Re: [kvm-devel] [PATCH 00/10] PV-IO v3

Rusty Russell <rusty@xxxxxxxxxxxxxxx> · Fri, 17 Aug 2007 17:43:38 +1000

On Fri, 2007-08-17 at 01:26 -0400, Gregory Haskins wrote:
> Hi Rusty,
> 
>  Comments inline...
> 
> On Fri, 2007-08-17 at 11:25 +1000, Rusty Russell wrote:
> > 
> > Transport has several parts.  What the hypervisor knows about (usually
> > shared memory and some interrupt mechanism and possibly "DMA") and what
> > is convention between users (eg. ringbuffer layouts).  Whether it's 1:1
> > or n-way (if 1:1, is it symmetrical?).
> 
> TBH, I am not sure what you mean by 1:1 vs n-way ringbuffers (its
> probably just lack of sleep and tomorrow I will smack myself for
> asking ;)
> 
> But could you elaborate here?

Hi Gregory,

	Sure, these discussions can get pretty esoteric.  The question is
whether you want a point-to-point transport (as we discuss here), or an
N-way.  Lguest has N-way, but I'm not convinced it's worthwhile, as
there's some overhead involved in looking up recipients (basically futex
code).

> > And not having inter-guest is just
> > poor form (and putting it in later is impossible, as we'll see).
> 
> I agree that having an ability to do inter-guest is a good idea.
> However, I don't know if I am convinced if it has to be done in a
> direct, zero-copy way. Mediating through the host certainly can work and
> is probably acceptable for most things.  In this way the host is
> essentially acting as a DMA agent to copy from one guests memory to the
> other.  It solves the "trust" issue and simplifies the need to have a
> "grant table" like mechanism which can get pretty hairy, IMHO.
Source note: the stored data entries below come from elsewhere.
theorem State.moveSegs_within {M : Part → Bool} {a0 : State} {s : State} {c : Nat} {l : List Nat} {k : Corpus} {x0 : List Seg} (m_free : M .free = true) (hs : Within M a0 s) : Within M a0 (State.moveSegs s c l k x0).2 := by
  induction x0 generalizing s with
  | nil =>
    unfold State.moveSegs
    try dsimp only
    repeat' first
      | with_reducible exact hs
      | with_reducible assumption
      | with_reducible exact Or.inl (by assumption)
      | with_reducible exact Or.inr rfl
      | with_reducible exact Or.inl rfl
      | with_reducible exact Or.inr ⟨by assumption, Nat.le_add_right _ _⟩
      | with_reducible apply State.placeArray_within
      | with_reducible apply State.moveArea_within
      | simp only [Within.mk_iff]
      | with_reducible refine Upd.of ?_ ?_ ?_ ?_ ?_ ?_ ?_ ?_ ?_ ?_ ?_ ?_ ?_ ?_ ?_ ?_ ?_ ?_ ?_ ?_ ?_ ?_
      | with_reducible apply Within.ite2
      | with_reducible apply Within.ite
      | with_reducible apply Within.ite1
      | with_reducible apply Within.ite3
      | with_reducible apply Within.ite4
      | split
  | cons x l ih =>
    unfold State.moveSegs
    try dsimp only
    repeat' first
      | with_reducible exact hs
      | with_reducible assumption
      | with_reducible exact Or.inl (by assumption)
      | with_reducible exact Or.inr rfl
      | with_reducible exact Or.inl rfl
      | with_reducible exact Or.inr ⟨by assumption, Nat.le_add_right _ _⟩
      | with_reducible apply State.placeArray_within
      | with_reducible apply State.moveArea_within
      | with_reducible apply ih
      | simp only [Within.mk_iff]
      | with_reducible refine Upd.of ?_ ?_ ?_ ?_ ?_ ?_ ?_ ?_ ?_ ?_ ?_ ?_ ?_ ?_ ?_ ?_ ?_ ?_ ?_ ?_ ?_ ?_
      | with_reducible apply Within.ite2
      | with_reducible apply Within.ite
      | with_reducible apply Within.ite1
      | with_reducible apply Within.ite3
      | with_reducible apply Within.ite4
      | split

theorem State.moveCorpus_within {M : Part → Bool} {a0 : State} {s : State} {c : Nat} {l : List Nat} {k : Corpus} (m_rq : M .rq = true) (m_hbm : M .hbm = true) (m_tier : M .tier = true) (m_mem : M .mem = true) (m_out : M .out = true) (m_free : M .free = true) (hs : Within M a0 s) : Within M a0 (State.moveCorpus s c l k) := by
  unfold State.moveCorpus
  try dsimp only
  repeat' first
    | with_reducible exact hs
    | with_reducible assumption
    | with_reducible exact Or.inl (by assumption)
    | with_reducible exact Or.inr rfl
    | with_reducible exact Or.inl rfl
    | with_reducible exact Or.inr ⟨by assumption, Nat.le_add_right _ _⟩
    | with_reducible apply State.adirUpdate_within
    | with_reducible apply State.placeArea_within
    | with_reducible apply State.writeRoot_within
    | with_reducible apply State.writeRecs_within
    | with_reducible apply State.writeTombs_within
    | with_reducible apply State.moveSegs_within
    | simp only [Within.mk_iff]
    | with_reducible refine Upd.of ?_ ?_ ?_ ?_ ?_ ?_ ?_ ?_ ?_ ?_ ?_ ?_ ?_ ?_ ?_ ?_ ?_ ?_ ?_ ?_ ?_ ?_
    | with_reducible apply Within.ite
    | with_reducible apply Within.ite1
    | with_reducible apply Within.ite2
    | with_reducible apply Within.ite3
    | with_reducible apply Within.ite4
    | with_reducible refine Within.foldl ?_ (fun _ _ hs => ?_)
    | with_reducible refine Within.foldl1 ?_ (fun _ _ hs => ?_)
    | with_reducible refine Within.foldl2 ?_ (fun _ _ hs => ?_)
    | split

theorem State.noteReloc_within {M : Part → Bool} {a0 : State} {s : State} {c n : Nat} (m_cmp : M .cmp = true) (hs : Within M a0 s) : Within M a0 (State.noteReloc s c n) := by
  unfold State.noteReloc
  try dsimp only
  repeat' first
    | with_reducible exact hs
    | with_reducible assumption
    | with_reducible exact Or.inl (by assumption)
    | with_reducible exact Or.inr rfl
    | with_reducible exact Or.inl rfl
    | with_reducible exact Or.inr ⟨by assumption, Nat.le_add_right _ _⟩
    | simp only [Within.mk_iff]
    | with_reducible refine Upd.of ?_ ?_ ?_ ?_ ?_ ?_ ?_ ?_ ?_ ?_ ?_ ?_ ?_ ?_ ?_ ?_ ?_ ?_ ?_ ?_ ?_ ?_

theorem State.copyPart_within {M : Part → Bool} {a0 : State} {s : State} {c root n : Nat} (m_cmp : M .cmp = true) (hs : Within M a0 s) : Within M a0 (State.copyPart s c root n).2 := by
  unfold State.copyPart
  try dsimp only
  repeat' first
    | with_reducible exact hs
    | with_reducible assumption
    | with_reducible exact Or.inl (by assumption)
    | with_reducible exact Or.inr rfl
    | with_reducible exact Or.inl rfl
    | with_reducible exact Or.inr ⟨by assumption, Nat.le_add_right _ _⟩
    | with_reducible apply State.noteReloc_within
    | simp only [Within.mk_iff]
    | with_reducible refine Upd.of ?_ ?_ ?_ ?_ ?_ ?_ ?_ ?_ ?_ ?_ ?_ ?_ ?_ ?_ ?_ ?_ ?_ ?_ ?_ ?_ ?_ ?_
    | with_reducible apply Within.ite2
    | with_reducible apply Within.ite
    | with_reducible apply Within.ite1
    | with_reducible apply Within.ite3
    | with_reducible apply Within.ite4
    | split

theorem State.relocate_within {M : Part → Bool} {a0 : State} {s : State} {c : Nat} (m_pg : M .pg = true) (m_rq : M .rq = true) (m_hbm : M .hbm = true) (m_tier : M .tier = true) (m_rmo : M .rmo = true) (m_egq : M .egq = true) (m_cmp : M .cmp = true) (m_rel : M .rel = true) (m_pd : M .pd = true) (m_boot : M .boot = true) (m_mem : M .mem = true) (m_out : M .out = true) (m_free : M .free = true) (hs : Within M a0 s) : Within M a0 (State.relocate s c) := by
  unfold State.relocate
  try dsimp only
  repeat' first
    | with_reducible exact hs
    | with_reducible assumption
    | with_reducible exact Or.inl (by assumption)
    | with_reducible exact Or.inr rfl
    | with_reducible exact Or.inl rfl
    | with_reducible exact Or.inr ⟨by assumption, Nat.le_add_right _ _⟩
    | with_reducible apply State.place_within
    | with_reducible apply State.switchPlace_within
    | with_reducible apply State.moveCtx_within
    | with_reducible apply State.moveCorpus_within
    | with_reducible apply State.noteReloc_within
    | with_reducible apply State.copyPart_within
    | with_reducible apply Within.ite
    | with_reducible apply Within.ite1
    | with_reducible apply Within.ite2
    | with_reducible apply Within.ite3
    | with_reducible apply Within.ite4
    | split

theorem State.endOps_within {M : Part → Bool} {a0 : State} {s : State} {c : Nat} {st : Status} (m_pg : M .pg = true) (m_rq : M .rq = true) (m_egq : M .egq = true) (m_hif : M .hif = true) (m_out : M .out = true) (hs : Within M a0 s) : Within M a0 (State.endOps s c st) := by
  unfold State.endOps
  try dsimp only
  repeat' first
    | with_reducible exact hs
    | with_reducible assumption
    | with_reducible exact Or.inl (by assumption)
    | with_reducible exact Or.inr rfl
    | with_reducible exact Or.inl rfl
    | with_reducible exact Or.inr ⟨by assumption, Nat.le_add_right _ _⟩
    | with_reducible apply State.endOp_within
    | with_reducible apply State.setPg_within
    | simp only [Within.mk_iff]
    | with_reducible refine Upd.of ?_ ?_ ?_ ?_ ?_ ?_ ?_ ?_ ?_ ?_ ?_ ?_ ?_ ?_ ?_ ?_ ?_ ?_ ?_ ?_ ?_ ?_
    | with_reducible refine Within.foldl ?_ (fun _ _ hs => ?_)
    | with_reducible refine Within.foldl1 ?_ (fun _ _ hs => ?_)
    | with_reducible refine Within.foldl2 ?_ (fun _ _ hs => ?_)
    | split

theorem State.forgetData_within {M : Part → Bool} {a0 : State} {s : State} {c : Nat} (m_pg : M .pg = true) (m_rq : M .rq = true) (m_hbm : M .hbm = true) (m_tier : M .tier = true) (m_rel : M .rel = true) (hs : Within M a0 s) : Within M a0 (State.forgetData s c) := by
  unfold State.forgetData
  try dsimp only
  repeat' first
    | with_reducible exact hs
    | with_reducible assumption
    | with_reducible exact Or.inl (by assumption)
    | with_reducible exact Or.inr rfl
    | with_reducible exact Or.inl rfl
    | with_reducible exact Or.inr ⟨by assumption, Nat.le_add_right _ _⟩
    | with_reducible apply State.adirRemove_within
    | with_reducible apply State.setPg_within
    | with_reducible apply State.setFlash_within
    | simp only [Within.mk_iff]
    | with_reducible refine Upd.of ?_ ?_ ?_ ?_ ?_ ?_ ?_ ?_ ?_ ?_ ?_ ?_ ?_ ?_ ?_ ?_ ?_ ?_ ?_ ?_ ?_ ?_
    | with_reducible refine Within.foldl ?_ (fun _ _ hs => ?_)
    | with_reducible refine Within.foldl1 ?_ (fun _ _ hs => ?_)
    | with_reducible refine Within.foldl2 ?_ (fun _ _ hs => ?_)
    | split

theorem State.nmuStop_within {M : Part → Bool} {a0 : State} {s : State} {c : Nat} (m_rq : M .rq = true) (m_hbm : M .hbm = true) (m_tier : M .tier = true) (m_lnk : M .lnk = true) (m_rmo : M .rmo = true) (m_egq : M .egq = true) (m_rel : M .rel = true) (m_hif : M .hif = true) (m_pd : M .pd = true) (m_boot : M .boot = true) (m_mem : M .mem = true) (m_out : M .out = true) (m_free : M .free = true) (hs : Within M a0 s) : Within M a0 (State.nmuStop s c) := by
  unfold State.nmuStop
  try dsimp only
  repeat' first
    | with_reducible exact hs
    | with_reducible assumption
    | with_reducible exact Or.inl (by assumption)
    | with_reducible exact Or.inr rfl
    | with_reducible exact Or.inl rfl
    | with_reducible exact Or.inr ⟨by assumption, Nat.le_add_right _ _⟩
    | with_reducible apply State.nmuDrop_within
    | with_reducible apply Within.ite
    | with_reducible refine Within.foldl ?_ (fun _ _ hs => ?_)
    | with_reducible refine Within.foldl1 ?_ (fun _ _ hs => ?_)
    | with_reducible refine Within.foldl2 ?_ (fun _ _ hs => ?_)
    | split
I agree that page sharing is silly.  But we can design a mechanism where
it such a "DMA agent" need only enforce a few very simple rules not the
whole protocol, and yet the guest doesn't know whether it's talking to
an agent or the host.

> > So we end up with an array of descriptors with next pointers, and two
> > ring buffers which refer to those descriptors: one for what descriptors
> > are pending, and one for what descriptors have been used (by the other
> > end).
> 
> That's certainly one way to do it. IOQ (coming from the "simple ordered
> event sequence" mindset) has one logically linear ring.  It uses a set
> of two "head/tail" indices ("valid" and "inuse") and an ownership flag
> (per descriptor) to essentially offer similar services as you mention.
> Producers "push" items at the index head, and consumers "pop" items from
> the index tail.  Only the guest side can manipulate the valid index.
> Only the producer can manipulate the inuse-head.  And only the consumer
> can manipulate the inuse-tail.  Either side can manipulate the ownership
> bit, but only in strict accordance with the production or consumption of
> data.

Well, for cache reasons you should really try to avoid having both sides
write to the same data.  Hence two separate cache-aligned regions is
better than one region and a flip bit.  And if you make them separate
pages, then this can also be inter-guest safe 8)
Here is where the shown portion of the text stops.